Likewise, chess is now something machines do better than humans, and
Kasparov, at least, says he is learning a great deal from how
programs play chess.
Some confusion has arisen because historically, the field of
artificial intelligence both tried to model human thought, and tried
to solve certain problems by hook or by crook (without reference to
how humans do it). They were two distinct efforts. Cognitive
psychologists were grateful to have in the computer a laboratory
instrument that would allow them to move beyond rats running mazes
(yes, folks, this is where cognitive psychology was in the 1950s).
People interested in solving problems that humans are inept at
solving were glad to have a machine that could process symbols.
I'm just now reading Eric Kandel's graceful memoir, "In Search of
Memory." Kandel, a Nobel laureate and biologist, has devoted his
life to understanding human memory, which he believes is one of the
great puzzles whose solution would lead directly to understanding
human thought.

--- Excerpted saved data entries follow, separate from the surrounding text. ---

-- ==== Sys2Proof/Tests/Slice0.lean ====
section
/-! SUPPORT. Tests: the well-formedness checks, decoding, one or two steps per stimulus with results from the spec's vectors,
and for every statement with hypotheses a state and operands that meet them. -/
namespace Sys2Proof.Tests
open Sys2Proof Sys2Proof.Machine Sys2Proof.Claims

/-! The states and the reading of a result. -/

/-- The defaults with `BASE_STEP = 20`, `RS_OUT_CAP = 8`, `RB_CAP = 4`, `REPORT_EVERY = 2`. -/
def cfg : Cfg := Config.standard (20 * 44100) .hz44100 8 4 2

/-- The state after reset in that configuration. -/
def s0 : State := State.resetOf cfg

/-- What `f` reads from the state that `i` leaves. -/
def after {α : Type} (i : Instr) (s : State) (f : State → α) : Option α :=
  match exec i s with
  | .next t => some (f t)
  | _ => none

/-! Well-formedness: for each check a term it refuses, and one it accepts (R111, R136, R140). -/

theorem test_wf_unassigned_port : Fields.wellFormed ⟨11, 0, 0, 0⟩ .none = false := by decide
theorem test_wf_address_below : Fields.wellFormed ⟨0, 1, 0x3FFF, 0⟩ .none = false := by decide
theorem test_wf_address_above : Fields.wellFormed ⟨0, 0, 0x4018, 0⟩ .none = false := by decide
theorem test_wf_port_with_rw : Fields.wellFormed ⟨1, 1, 0, 0⟩ .none = false := by decide
theorem test_wf_port_with_address : Fields.wellFormed ⟨2, 0, 0x4000, 0⟩ .none = false := by decide
theorem test_wf_read_with_data : Fields.wellFormed ⟨0, 0, 0x4015, 1⟩ .none = false := by decide
theorem test_wf_port_with_data : Fields.wellFormed ⟨3, 0, 0, 1⟩ .none = false := by decide
theorem test_wf_payload_missing : Fields.wellFormed ⟨7, 0, 0, 0⟩ .none = false := by decide
theorem test_wf_payload_of_other_port : Fields.wellFormed ⟨9, 0, 0, 0⟩ (.count 1) = false := by decide
theorem test_wf_accepts : Fields.wellFormed ⟨0, 1, 0x4017, 0xFF⟩ .none = true ∧
    Fields.wellFormed ⟨4, 0, 0, 0xFF⟩ .none = true ∧ Fields.wellFormed ⟨10, 0, 0, 0⟩ (.count (-1)) = true := by decide

/-! Decoding: each constructor from a word written out from the spec's encoding of it (R111, R138). -/

/-- Field by field: port, `rw`, address, data (R111). -/
theorem test_decode_bit_by_bit :
    decode ⟨0b0000_1_0100000000000000_10111111, .none⟩ = .ok (.w4000 0b10111111) ∧
    decode ⟨0b0000_1_0100000000001011_00001000, .none⟩ = .ok (.w400B 0b00001000) ∧
    decode ⟨0b0000_1_0100000000001110_10001111, .none⟩ = .ok (.w400E 0b10001111) ∧
    decode ⟨0b0000_1_0100000000010011_00000100, .none⟩ = .ok (.w4013 0b00000100) ∧
    decode ⟨0b0000_1_0100000000010111_01000000, .none⟩ = .ok (.w4017 0b01000000) ∧
    decode ⟨0b0000_0_0100000000010101_00000000, .none⟩ = .ok .rd4015 ∧
    decode ⟨0b0100_0_0000000000000000_00001111, .none⟩ = .ok (.dmaLoad 0b00001111) ∧
    decode ⟨0b1010_0_0000000000000000_00000000, .count 2⟩ = .ok (.rbRead 2) :=
  ⟨rfl, rfl, rfl, rfl, rfl, rfl, rfl, rfl⟩

/-- R138: `W $40xx $dd` is the word `0x1000000 + 0x40xx00 + 0xdd`. -/
theorem test_decode_pulse_writes :
    decode ⟨0x14000BF, .none⟩ = .ok (.w4000 0xBF) ∧
    decode ⟨0x1400189, .none⟩ = .ok (.w4001 0x89) ∧
    decode ⟨0x14002AB, .none⟩ = .ok (.w4002 0xAB) ∧
    decode ⟨0x1400308, .none⟩ = .ok (.w4003 0x08) ∧
    decode ⟨0x14004BF, .none⟩ = .ok (.w4004 0xBF) ∧
    decode ⟨0x1400589, .none⟩ = .ok (.w4005 0x89) ∧
    decode ⟨0x1400664, .none⟩ = .ok (.w4006 0x64) ∧
    decode ⟨0x1400708, .none⟩ = .ok (.w4007 0x08) :=
  ⟨rfl, rfl, rfl, rfl, rfl, rfl, rfl, rfl⟩

/-- R138: `W $40xx $dd` is the word `0x1000000 + 0x40xx00 + 0xdd`. -/
theorem test_decode_triangle_writes :
    decode ⟨0x1400805, .none⟩ = .ok (.w4008 0x05) ∧
    decode ⟨0x1400977, .none⟩ = .ok (.w4009 0x77) ∧
    decode ⟨0x1400A02, .none⟩ = .ok (.w400A 0x02) ∧
    decode ⟨0x1400B08, .none⟩ = .ok (.w400B 0x08) :=
  ⟨rfl, rfl, rfl, rfl⟩

/-- R138: `W $40xx $dd` is the word `0x1000000 + 0x40xx00 + 0xdd`. -/
theorem test_decode_noise_writes :
    decode ⟨0x1400C3F, .none⟩ = .ok (.w400C 0x3F) ∧
    decode ⟨0x1400D66, .none⟩ = .ok (.w400D 0x66) ∧
    decode ⟨0x1400E8F, .none⟩ = .ok (.w400E 0x8F) ∧
    decode ⟨0x1400F08, .none⟩ = .ok (.w400F 0x08) :=
  ⟨rfl, rfl, rfl, rfl⟩

/-- R138: `W $40xx $dd` is the word `0x1000000 + 0x40xx00 + 0xdd`. -/
theorem test_decode_dmc_writes :
    decode ⟨0x140108F, .none⟩ = .ok (.w4010 0x8F) ∧
    decode ⟨0x1401140, .none⟩ = .ok (.w4011 0x40) ∧
    decode ⟨0x14012FF, .none⟩ = .ok (.w4012 0xFF) ∧
    decode ⟨0x1401304, .none⟩ = .ok (.w4013 0x04) :=
  ⟨rfl, rfl, rfl, rfl⟩

/-- R138: `W $40xx $dd` is the word `0x1000000 + 0x40xx00 + 0xdd`. -/
theorem test_decode_status_and_frame_writes :
    decode ⟨0x1401455, .none⟩ = .ok (.w4014 0x55) ∧
    decode ⟨0x140150F, .none⟩ = .ok (.w4015 0x0F) ∧
    decode ⟨0x1401644, .none⟩ = .ok (.w4016 0x44) ∧
    decode ⟨0x1401780, .none⟩ = .ok (.w4017 0x80) :=
  ⟨rfl, rfl, rfl, rfl⟩

/-- R138: `R $40xx` is the word `0x40xx00`. -/
theorem test_decode_pulse_reads :
    decode ⟨0x0400000, .none⟩ = .ok .rd4000 ∧
    decode ⟨0x0400100, .none⟩ = .ok .rd4001 ∧
    decode ⟨0x0400200, .none⟩ = .ok .rd4002 ∧
    decode ⟨0x0400300, .none⟩ = .ok .rd4003 ∧
    decode ⟨0x0400400, .none⟩ = .ok .rd4004 ∧
    decode ⟨0x0400500, .none⟩ = .ok .rd4005 ∧
    decode ⟨0x0400600, .none⟩ = .ok .rd4006 ∧
    decode ⟨0x0400700, .none⟩ = .ok .rd4007 :=
  ⟨rfl, rfl, rfl, rfl, rfl, rfl, rfl, rfl⟩

/-- R138: `R $40xx` is the word `0x40xx00`. -/
theorem test_decode_triangle_and_noise_reads :
    decode ⟨0x0400800, .none⟩ = .ok .rd4008 ∧
    decode ⟨0x0400900, .none⟩ = .ok .rd4009 ∧
    decode ⟨0x0400A00, .none⟩ = .ok .rd400A ∧
    decode ⟨0x0400B00, .none⟩ = .ok .rd400B ∧
    decode ⟨0x0400C00, .none⟩ = .ok .rd400C ∧
    decode ⟨0x0400D00, .none⟩ = .ok .rd400D ∧
    decode ⟨0x0400E00, .none⟩ = .ok .rd400E ∧
    decode ⟨0x0400F00, .none⟩ = .ok .rd400F :=
  ⟨rfl, rfl, rfl, rfl, rfl, rfl, rfl, rfl⟩

/-- R138: `R $40xx` is the word `0x40xx00`. -/
theorem test_decode_dmc_status_and_frame_reads :
    decode ⟨0x0401000, .none⟩ = .ok .rd4010 ∧
    decode ⟨0x0401100, .none⟩ = .ok .rd4011 ∧
    decode ⟨0x0401200, .none⟩ = .ok .rd4012 ∧
    decode ⟨0x0401300, .none⟩ = .ok .rd4013 ∧
    decode ⟨0x0401400, .none⟩ = .ok .rd4014 ∧
    decode ⟨0x0401500, .none⟩ = .ok .rd4015 ∧
    decode ⟨0x0401600, .none⟩ = .ok .rd4016 ∧
    decode ⟨0x0401700, .none⟩ = .ok .rd4017 :=
  ⟨rfl, rfl, rfl, rfl, rfl, rfl, rfl, rfl⟩


/-- R138: the port stimuli. -/
theorem test_decode_ports :
    decode ⟨0x2000000, .none⟩ = .ok .clock ∧ decode ⟨0x4000000, .none⟩ = .ok .reset ∧
    decode ⟨0x6000000, .none⟩ = .ok .dmaReq ∧ decode ⟨0x800000F, .none⟩ = .ok (.dmaLoad 0x0F) ∧
    decode ⟨0xA000000, .none⟩ = .ok .sample ∧ decode ⟨0xC000000, .none⟩ = .ok .irq ∧
    decode ⟨0xE000000, .ratio 2⟩ = .ok (.setRate 2) ∧ decode ⟨0x10000000, .none⟩ = .ok .rsPull ∧
    decode ⟨0x12000000, .samples [1, 2]⟩ = .ok (.rbWrite [1, 2]) ∧
    decode ⟨0x14000000, .count 3⟩ = .ok (.rbRead 3) :=
  ⟨rfl, rfl, rfl, rfl, rfl, rfl, rfl, rfl, rfl, rfl⟩

/-- R83, R136: what decodes to nothing, by name. -/
theorem test_decode_refuses :
    decode ⟨0x1401800, .none⟩ = .error (.addressOutsideWindow 0x4018) ∧
    decode ⟨0x03FFF00, .none⟩ = .error (.addressOutsideWindow 0x3FFF) ∧
    decode ⟨0x16000000, .none⟩ = .error (.unassignedPort 11) ∧
    decode ⟨0x1E000000, .none⟩ = .error (.unassignedPort 15) ∧
    decode ⟨0x0401501, .none⟩ = .error .unusedFieldNotZero ∧
    decode ⟨0x2000001, .none⟩ = .error .unusedFieldNotZero ∧
    decode ⟨0xE000000, .none⟩ = .error .payloadMismatch ∧
    decode ⟨0x2000000, .count 0⟩ = .error .payloadMismatch :=
  ⟨rfl, rfl, rfl, rfl, rfl, rfl, rfl, rfl⟩

/-- R138's words, spelled by the encoder. -/
theorem test_encode_words : (encode (.w4015 0x0F)).word = 0x140150F ∧ (encode .rd4002).word = 0x0400200 ∧
    (encode (.dmaLoad 0x0F)).word = 0x800000F ∧ (encode (.rbRead 4)).word = 0x14000000 := by decide

/-- A row's bits as the table numbers them. -/
theorem test_table_word : decodeTableWord 32 0x140150F = some (.w4015 0x0F) ∧
    decodeTableWord 32 0x14000000 = some (.rbRead 0) ∧ decodeTableWord 32 0x20000000 = none := by decide

/-- The placed instruction is the next one to run (P1's first write). -/
theorem test_withFetchWord : (match step (s0.withFetchWord 32 0x1401501) with
    | .next t => t.p1.enabled && t.queue.isEmpty
    | _ => false) = true := by decide

/-! Steps: one or two for each stimulus. -/

/-- P1: `$BF` on offset 0 is duty 2, halt and loop, constant volume 15; the byte goes to its own shadow byte (R20). -/
theorem test_w4000 : after (.w4000 0xBF) s0 (fun t => (t.p1.duty, t.p1.halt, t.p1.env.loop, t.p1.env.constVol)) =
    some (2, true, true, true) := by decide
theorem test_w4000_shadow : after (.w4000 0xBF) s0 (fun t => (t.p1.env.vol, t.shadow.read 0x4000, t.busLatch)) =
    some (15, 0xBF, 0xBF) := by decide

/-- T5's register write: enable, period 0, negate, shift 1, reload armed (R191). -/
theorem test_w4001 : after (.w4001 0x89) s0 (fun t => t.p1.sweep) = some ⟨true, 0, true, 1, 0, true⟩ := by decide

/-- V-P8, first half. -/
theorem test_w4002 : after (.w4002 0x20) (s0.withP1 { Pulse.reset with period := 0x1FF }) (fun t => t.p1.period) =
    some 0x120 := by decide

/-- V-P1. -/
theorem test_w4003 : after (.w4003 0x08) (s0.withP1 { Pulse.reset with enabled := true, pos := 5, period := 0x700 })
    (fun t => (t.p1.length, t.p1.period, t.p1.pos, t.p1.env.start)) = some (254, 0, 0, true) := by decide
/-- V-P2: a disabled channel loads no length. -/
theorem test_w4003_disabled : after (.w4003 0x0B) (s0.withP1 { Pulse.reset with period := 0x20 })
    (fun t => (t.p1.length, t.p1.period, t.p1.env.start)) = some (0, 0x320, true) := by decide

/-- The second channel takes offsets 4 to 7, and the first does not move (R112). -/
theorem test_w4004 : after (.w4004 0xBF) s0 (fun t => (t.p2.duty, t.p2.env.vol, t.p1 == Pulse.reset)) =
    some (2, 15, true) := by decide
/-- `$F1`: enable, period 7, shift 1, additive. -/
theorem test_w4005 : after (.w4005 0xF1) s0 (fun t => t.p2.sweep) = some ⟨true, 7, false, 1, 0, true⟩ := by decide
/-- P6: period 100. -/
theorem test_w4006 : after (.w4006 0x64) s0 (fun t => (t.p2.period, t.p1.period)) = some (100, 0) := by decide
/-- V-P8, second half. -/
theorem test_w4007 : after (.w4007 0x03) (s0.withP2 { Pulse.reset with period := 0x120 }) (fun t => t.p2.period) =
    some 0x320 := by decide

/-- P4: control clear, reload value 5; `$85` sets the control flag (R242). -/
theorem test_w4008 : after (.w4008 0x05) s0 (fun t => (t.tri.control, t.tri.linReloadVal)) = some (false, 5) := by decide
theorem test_w4008_control : after (.w4008 0x85) s0 (fun t => (t.tri.control, t.tri.linReloadVal)) =
    some (true, 5) := by decide
/-- V-X6. -/
theorem test_w4009 : after (.w4009 0x77) s0 (fun t => (t.shadow, t.tri == Triangle.reset)) =
    some ([(0x4009, 0x77)], true) := by decide
/-- P4: period 2. -/
theorem test_w400A : after (.w400A 0x02) (s0.withTri { Triangle.reset with period := 0x7FF }) (fun t => t.tri.period) =
    some 0x702 := by decide
/-- P4: length 254, the reload flag set, the position kept (R244). -/
theorem test_w400B : after (.w400B 0x08) (s0.withTri { Triangle.reset with enabled := true, pos := 9 })
    (fun t => (t.tri.length, t.tri.linReload, t.tri.pos)) = some (254, true, 9) := by decide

He hasn't the least doubt that these seemingly
intractable problems will someday be cracked. I don't either. And
we won't go crazy doing it.
Pamela McCorduck
On Jul 21, 2006, at 11:23 AM, James Steiner wrote:
> I suspect that we won't ever get a real thinking machine by
> deliberately trying to model thought. I suspect that the approach that
> will ultimately work is one of two: One: a "sufficiently complex"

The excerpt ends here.